I love the Japanese saw files too, Ruthie! I started using them for boat building, but they work great or shaping oars, masts, slingshots or just about anything. I just wish they had really small sizes.


----------



## ruthiexxxx (Sep 15, 2012)

Yes, it would be brilliant if there were alternative sizes and shapes. 'Abrafiles' might be worth a look too. They have very hard teeth on the outside but a soft metal core so one can cold bend them into useful shapes.


----------



## Rayshot (Feb 1, 2010)

Received mine yesterday and for 5 minutes ran them across some naturals of different woods, one being dogwood (hard stuff).
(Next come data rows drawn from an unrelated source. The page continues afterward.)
-- ==== Sys2Proof/Laws/Layout.lean ====
section
/-! SUPPORT. The bits of the shifts, masks and fragments, and of a storage after a write: what bit-level proofs cite. -/

namespace Sys2Proof.Machine

/-- The bits of a low mask. -/
theorem getLsbD_lowMask {n : Nat} (hn : n ≤ 8) (k : Nat) : (lowMask n).getLsbD k = decide (k < n) := by
  rw [lowMask, BitVec.getLsbD_ofNat, Nat.testBit_two_pow_sub_one]
  by_cases h : k < n
  · simp [h, show k < 8 by omega]
  · simp [h]

theorem getLsbD_shl8 (x : Byte) (n k : Nat) :
    (shl8 x n).getLsbD k = (decide (k < 8) && !decide (k < n) && x.getLsbD (k - n)) :=
  BitVec.getLsbD_shiftLeft ..

theorem getLsbD_shr8 (x : Byte) (n k : Nat) : (shr8 x n).getLsbD k = x.getLsbD (n + k) :=
  BitVec.getLsbD_ushiftRight ..

/-- Bit `k` of the part of an element its start unit gives (rule R90): a bit of the unit, or 0 below a spanning tail. -/
theorem getLsbD_startFragment (cfg : Config) (o : Nat) (a : Byte) (k : Nat) :
    (startFragment cfg o a).getLsbD k =
      (decide (k < cfg.bits) && !decide (8 - cfg.bits + k < o) && a.getLsbD (8 - cfg.bits + k - o)) := by
  have hb := bits_range cfg
  rw [startFragment, BitVec.getLsbD_and, getLsbD_lowMask hb.2, getLsbD_shr8, getLsbD_shl8]
  by_cases h : k < cfg.bits
  · simp [h, show 8 - cfg.bits + k < 8 by omega]
  · simp [h]

/-- Bit `k` of the part of a spanning element the next unit gives (rule R90). -/
theorem getLsbD_nextFragment (cfg : Config) (o : Nat) (b : Byte) (k : Nat) :
    (nextFragment cfg o b).getLsbD k = b.getLsbD (16 - (o + cfg.bits) + k) :=
  getLsbD_shr8 ..

/-- Clearing the bits of an element inside its unit keeps exactly the other bits (rule R100). -/
theorem getLsbD_clearWhole (cfg : Config) {o : Nat} (ho : o + cfg.bits ≤ 8) (a : Byte) (k : Nat) :
    (clearWhole cfg o a).getLsbD k = (a.getLsbD k && !decide (8 - o - cfg.bits ≤ k ∧ k < 8 - o)) := by
  have hb := bits_range cfg
  rw [clearWhole, BitVec.getLsbD_and, BitVec.getLsbD_not, getLsbD_shl8, getLsbD_lowMask hb.2]
  by_cases hk : k < 8
  · by_cases h1 : k < 8 - o - cfg.bits
    · simp [hk, h1, show ¬ 8 - o - cfg.bits ≤ k by omega]
    · by_cases h2 : k < 8 - o
      · simp [hk, h1, h2, show k - (8 - o - cfg.bits) < cfg.bits by omega, Nat.le_of_not_lt h1]
      · simp [hk, h1, h2, show ¬ k - (8 - o - cfg.bits) < cfg.bits by omega]
  · simp [hk, BitVec.getLsbD_of_ge a k (by omega)]

/-- Clearing the tail fragment keeps the bits at and above `h` (rule R100). -/
theorem getLsbD_clearTail {h : Nat} (hh : h ≤ 8) (a : Byte) (k : Nat) :
    (clearTail h a).getLsbD k = (a.getLsbD k && !decide (k < h)) := by
  rw [clearTail, BitVec.getLsbD_and, BitVec.getLsbD_not, getLsbD_lowMask hh]
  by_cases hk : k < 8
  · simp [hk]
  · simp [BitVec.getLsbD_of_ge a k (by omega)]

/-- Clearing the head fragment keeps the bits below `8 - l` (rule R100). -/
theorem getLsbD_clearHead {l : Nat} (hl : l ≤ 8) (b : Byte) (k : Nat) :
    (clearHead l b).getLsbD k = (b.getLsbD k && decide (k < 8 - l)) := by
  have hff : (0xFF#8).getLsbD (l + k) = decide (l + k < 8) := by
    have := getLsbD_lowMask (Nat.le_refl 8) (l + k)
    simpa [lowMask] using this
  rw [clearHead, BitVec.getLsbD_and, getLsbD_shr8, hff]
  simp [show l + k < 8 ↔ k < 8 - l by omega]

/-- The bits of a truncated value (rule R101). -/
theorem getLsbD_truncated (cfg : Config) (value : Byte) (k : Nat) :
    (truncated cfg value).getLsbD k = (decide (k < cfg.bits) && value.getLsbD k) := by
  have hb := bits_range cfg
  rw [truncated, BitVec.getLsbD_ofNat, Nat.testBit_mod_two_pow]
  by_cases h : k < cfg.bits
  · simp [h, show k < 8 by omega, BitVec.getLsbD]
  · simp [h]

/-- A storage bit after one unit is written. -/
theorem storageBit_setUnit {m : Memory} (u abs : Nat) (v : Byte) (hw : m.wf = true) :
    storageBit (m.setUnit u v) abs = if abs / 8 = u then v.getLsbD (7 - abs % 8) else storageBit m abs := by
  unfold storageBit
  rw [unitAt_setUnit u _ v hw]
  split <;> rfl

/-- One more bit at the end of a written number. -/
theorem bitsToNat_snoc (bs : List Bool) (b : Bool) : bitsToNat (bs ++ [b]) = 2 * bitsToNat bs + b.toNat := by
  simp [bitsToNat]

/-- A number written in `n` bits is below `2^n`. -/
theorem bitsToNat_lt (bs : List Bool) : bitsToNat bs < 2 ^ bs.length := by
  induction bs using List.reverseRecOn with
  | nil => simp [bitsToNat]
  | append_singleton bs b ih =>
    rw [bitsToNat_snoc, List.length_append, List.length_singleton, pow_succ]
    cases b <;> simp <;> omega

/-- An element is below `2^BITS` (rule R42). -/
theorem elementValue_lt (cfg : Config) (m : Memory) (i : Nat) : elementValue cfg m i < 2 ^ cfg.bits := by
  have := bitsToNat_lt ((List.range cfg.bits).map fun k => storageBit m (bitOffset cfg i + k))
  simpa [elementValue] using this

end Sys2Proof.Machine
end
I am impressed with what little testing I did. Unfortunately I can't share a good review at present. But, I sense I will have some valuable info for those that make cattys as to what will be most useful and cost effective for what "grits" to purchase in view of the amount of wood and or fine tuning you would like to do with your catty .


----------



## Smashtoad (Sep 3, 2010)

What a great thread...I have some pin oak that I didn't know if I even wanted to attempt to form. That microplane dremel shaper might be just the ticket.


----------



## Devoman (Oct 15, 2010)

Yep,they are amazing! I find the medium almost too much.


----------



## Rayshot (Feb 1, 2010)

Devoman said:


> Yep,they are amazing! I find the medium almost too much.


I love the full round it is the bomb!

even the xfine are aggressive even on a fine but I am going to get a medium for taking off a lot of wood. Even the ex-fine can be aggressive on softer woods if heavy handed.

With the x-fine on I found like mentioned above a light touch, low angle and I prefer a fast motion can smooth out the roughness. I have only used it on bamboo cutting board material and look forward to using it on wood.


----------



## JLM (Sep 20, 2012)

As far as I am concerned, Ray, your word is golden! I ordered a full round to add to my arsenal! I have gone a little crazy the last few weeks and have a few dozen raw forks in dogwood, maple, sassafras, and oak piled up in the shop to keep me busy this winter. I will be needing a bunch more pouches in the near future!


----------



## Tex-Shooter (Dec 17, 2009)

Here is another alternate. I got a set of these in a garage sale and use them on my drill press. When I looked for more on line I found that they are made by two companies. One makes good ones and one makes cheap ones. I have several different sizes of good ones. The one in the picture is the largest. I am too lazy to do the research again. They are hollow, self cleaning and remove stock fast, just don't push too hard and watch your fingers! -- Tex


----------



## leon13 (Oct 4, 2012)

very help full thanks to every buddy


----------